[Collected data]
def Finder.reset : Finder :=
  { sagWarn := false, pBase := 0, held := none, heldSupply := false, pwr := 3, phase := 0,
    lastClass := 3, lastCause := 0, standbyCommanded := false, eclosing := false, eclosionWaited := false, storeOk := false,
    restored := false, ready := false, testsDue := [], recoverDue := [], standby12 := false, resetPin := false,
    ioPowered := false, reen := none, reenNear := [], flow := 0, lastPulse := none, inlet := none,
    outlet := none, inletBad := 0, outletBad := 0, flowLow := false, useHeat := false, heatSince := none, heatFlow := 0, stop := false, stopAt := 0,
    heldOff := false, rthDie := none, rthStack := none, nDie := 0, nStack := 0, thermWarm := false, pinHist := [],
    capLast := 0, diaWait := false, wakeWait := none }

def Steward.reset : Steward :=
  { die := 64, standbyOk := false, release := none, newRelease := none, bootFailed := false, fwState := 0, updated := [], updateFail := false,
    lastBeat := 0, hostPair := none, pairAt := 0, activeSince := 0, secCounts := [], log := [], fences := [],
    retired := [], nextOrder := 0, nextJob := 1, chainMan := none, staged := [], chainState := 0,
    chainDone := false, admissionStopped := false }

def Security.reset : Security :=
  { idReady := false, idFailed := false, makerEpoch := none, chain := none, certs := [], fps := [], quote := [],
    quoteSt := 0, nonce := [], debugOpen := false, debugSince := false, debugBy := none, dmi := [] }

/-- The module right after reset: standby power has not yet been applied, nothing is listed in any table or memory, every
register is at its reset value and no command waits. -/
def State.reset : State :=
  { units := 0, slotId := 0, cores := [], routers := [], mesh := [], acks := [], ctrl := [], lowHalf := [], clusters := [], ccs := [],
    sites := [], ioRegs := [], wl := [], parts := [], reqs := [], objs := [], cal := [], events := [], mgmt := Mgmt.reset,
    fin := Finder.reset, stw := Steward.reset, sec := Security.reset, binoState := 0, free := 0, pending := [] }

/-- Why the block stops. -/
inductive Fault where
  /-- The operands of a command are not the ones its row's step takes (WellFormed): a list of the wrong length, an entry that
  is not 128 B. Raised by the meanings that take such operands. Safe: no such command can reach the block. -/
  | illFormed (mnemonic : String)
  deriving DecidableEq, Repr

/-- Why the model gives a command no meaning. -/
inductive Refusal where
  /-- The command's meaning is not written yet; raised by exec's refused arms alone. Safe. -/
  | notModelled (mnemonic : String)
  deriving DecidableEq, Repr

end Sys2Proof.Machine
end

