-- ==== Sys2Proof/Machine/Hash.lean ====
section
/-! DEFINITION. SHA-256 (R15 and the chapters that use digests), the flit CRC (R524) and Philox-4x32 (R207). -/

namespace Sys2Proof.Machine

def rotr32 (x : W32) (n : Nat) : W32 := (x >>> n) ||| (x <<< (32 - n))

/-- The round constants of SHA-256, FIPS 180-4. -/
def shaK : List W32 :=
  [0x428a2f98#32, 0x71374491#32, 0xb5c0fbcf#32, 0xe9b5dba5#32, 0x3956c25b#32, 0x59f111f1#32, 0x923f82a4#32, 0xab1c5ed5#32,
   0xd807aa98#32, 0x12835b01#32, 0x243185be#32, 0x550c7dc3#32, 0x72be5d74#32, 0x80deb1fe#32, 0x9bdc06a7#32, 0xc19bf174#32,
   0xe49b69c1#32, 0xefbe4786#32, 0x0fc19dc6#32, 0x240ca1cc#32, 0x2de92c6f#32, 0x4a7484aa#32, 0x5cb0a9dc#32, 0x76f988da#32,
   0x983e5152#32, 0xa831c66d#32, 0xb00327c8#32, 0xbf597fc7#32, 0xc6e00bf3#32, 0xd5a79147#32, 0x06ca6351#32, 0x14292967#32]
  ++
  [0x27b70a85#32, 0x2e1b2138#32, 0x4d2c6dfc#32, 0x53380d13#32, 0x650a7354#32, 0x766a0abb#32, 0x81c2c92e#32, 0x92722c85#32,
   0xa2bfe8a1#32, 0xa81a664b#32, 0xc24b8b70#32, 0xc76c51a3#32, 0xd192e819#32, 0xd6990624#32, 0xf40e3585#32, 0x106aa070#32,
   0x19a4c116#32, 0x1e376c08#32, 0x2748774c#32, 0x34b0bcb5#32, 0x391c0cb3#32, 0x4ed8aa4a#32, 0x5b9cca4f#32, 0x682e6ff3#32,
   0x748f82ee#32, 0x78a5636f#32, 0x84c87814#32, 0x8cc70208#32, 0x90befffa#32, 0xa4506ceb#32, 0xbef9a3f7#32, 0xc67178f2#32]

def shaInit : List W32 :=
  [0x6a09e667#32, 0xbb67ae85#32, 0x3c6ef372#32, 0xa54ff53a#32, 0x510e527f#32, 0x9b05688c#32, 0x1f83d9ab#32, 0x5be0cd19#32]

/-- The message schedule held newest first. -/
def shaSchedule : Nat → List W32 → List W32
  | 0, w => w
  | n + 1, w =>
      let g := fun i => w.getD i 0#32
      let s0 := rotr32 (g 14) 7 ^^^ rotr32 (g 14) 18 ^^^ (g 14 >>> 3)
      let s1 := rotr32 (g 1) 17 ^^^ rotr32 (g 1) 19 ^^^ (g 1 >>> 10)
      shaSchedule n ((g 15 + s0 + g 6 + s1) :: w)

def shaRound (h : List W32) (kw : W32 × W32) : List W32 :=
  match h with
  | [a, b, c, d, e, f, g, hh] =>
      let s1 := rotr32 e 6 ^^^ rotr32 e 11 ^^^ rotr32 e 25
      let t1 := hh + s1 + ((e &&& f) ^^^ (~~~e &&& g)) + kw.1 + kw.2
      let s0 := rotr32 a 2 ^^^ rotr32 a 13 ^^^ rotr32 a 22
      let t2 := s0 + ((a &&& b) ^^^ (a &&& c) ^^^ (b &&& c))
      [t1 + t2, a, b, c, d + t1, e, f, g]
  | _ => h

/-- Absorb one 64-byte block. -/
def shaBlock (h : List W32) (block : Bytes) : List W32 :=
  let w := (chunks 4 block).map (fun b => BitVec.ofNat 32 (beNat b))
  let sched := (shaSchedule 48 w.reverse).reverse
  let r := (List.zip shaK sched).foldl shaRound h
  List.zipWith (· + ·) h r

/-- SHA-256 of a byte string. -/
def sha256 (m : Bytes) : Bytes :=
  let pad := zeros ((119 - m.length % 64) % 64)
  let msg := m ++ [0x80#8] ++ pad ++ beBytes 8 (m.length * 8)
  ((chunks 64 msg).foldl shaBlock shaInit).flatMap (fun x => beBytes 4 x.toNat)

/-- One byte of the reflected CRC of R524. -/
def crcByte (crc : W32) (b : Byte) : W32 :=
  (List.range 8).foldl (fun c _ => if c.getLsbD 0 then (c >>> 1) ^^^ 0xEDB88320#32 else c >>> 1)
    (crc ^^^ b.setWidth 32)

/-- The flit CRC (R524). -/
def crc32 (m : Bytes) : W32 := ~~~(m.foldl crcByte 0xFFFFFFFF#32)

/-- One round of Philox-4x32 (R207). -/
def philoxRound (k0 k1 : W32) (c : W32 × W32 × W32 × W32) : W32 × W32 × W32 × W32 :=
  let p0 := 0xD2511F53 * c.1.toNat
  let p1 := 0xCD9E8D57 * c.2.2.1.toNat
  let hi := fun (p : Nat) => BitVec.ofNat 32 (p / 2 ^ 32)
  let lo := fun (p : Nat) => BitVec.ofNat 32 p
  (hi p1 ^^^ c.2.1 ^^^ k0, lo p1, hi p0 ^^^ c.2.2.2 ^^^ k1, lo p0)

/-- Ten rounds from the given keys on. -/
def philoxRounds : Nat → W32 → W32 → W32 × W32 × W32 × W32 → W32 × W32 × W32 × W32
  | 0, _, _, c => c
  | n + 1, k0, k1, c => philoxRounds n (k0 + 0x9E3779B9#32) (k1 + 0xBB67AE85#32) (philoxRound k0 k1 c)

/-- word0 of the generator for a key and counter words c3, c2 and c1:c0 (R207). -/
def philox (key : W64) (c3 c2 : W32) (c10 : W64) : W32 :=
  (philoxRounds 10 (BitVec.ofNat 32 key.toNat) (BitVec.ofNat 32 (key.toNat / 2 ^ 32))
    (BitVec.ofNat 32 c10.toNat, BitVec.ofNat 32 (c10.toNat / 2 ^ 32), c2, c3)).1

/-- The 16-bit k of stochastic rounding: word0[31:16] in domain 0x02 (R69, R207). -/
def stochK (seed : W64) (stream index : Nat) : Nat :=
  (philox seed 0x02000000#32 (BitVec.ofNat 32 stream) (BitVec.ofNat 64 index)).toNat / 65536

/-- The generator of the sampled checks (R99): domain 0x03 or 0x04. -/
def checkWord (domain : Nat) (job core index : Nat) (step : W64) : Nat :=
  (philox (BitVec.ofNat 64 job) (BitVec.ofNat 32 (domain * 2 ^ 24 + core)) (BitVec.ofNat 32 index) step).toNat

end Sys2Proof.Machine
end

> [WORK INSTRUCTION]:
Quote exactly the first line of the data and every line after it through the one holding "restored := false, ready".

> [WRITTEN SOLUTION]:
def Finder.reset : Finder :=
  { sagWarn := false, pBase := 0, held := none, heldSupply := false, pwr := 3, phase := 0,
    lastClass := 3, lastCause := 0, standbyCommanded := false, eclosing := false, eclosionWaited := false, storeOk := false,
    restored := false, ready := false, testsDue := [], recoverDue := [], standby12 := false, resetPin := false,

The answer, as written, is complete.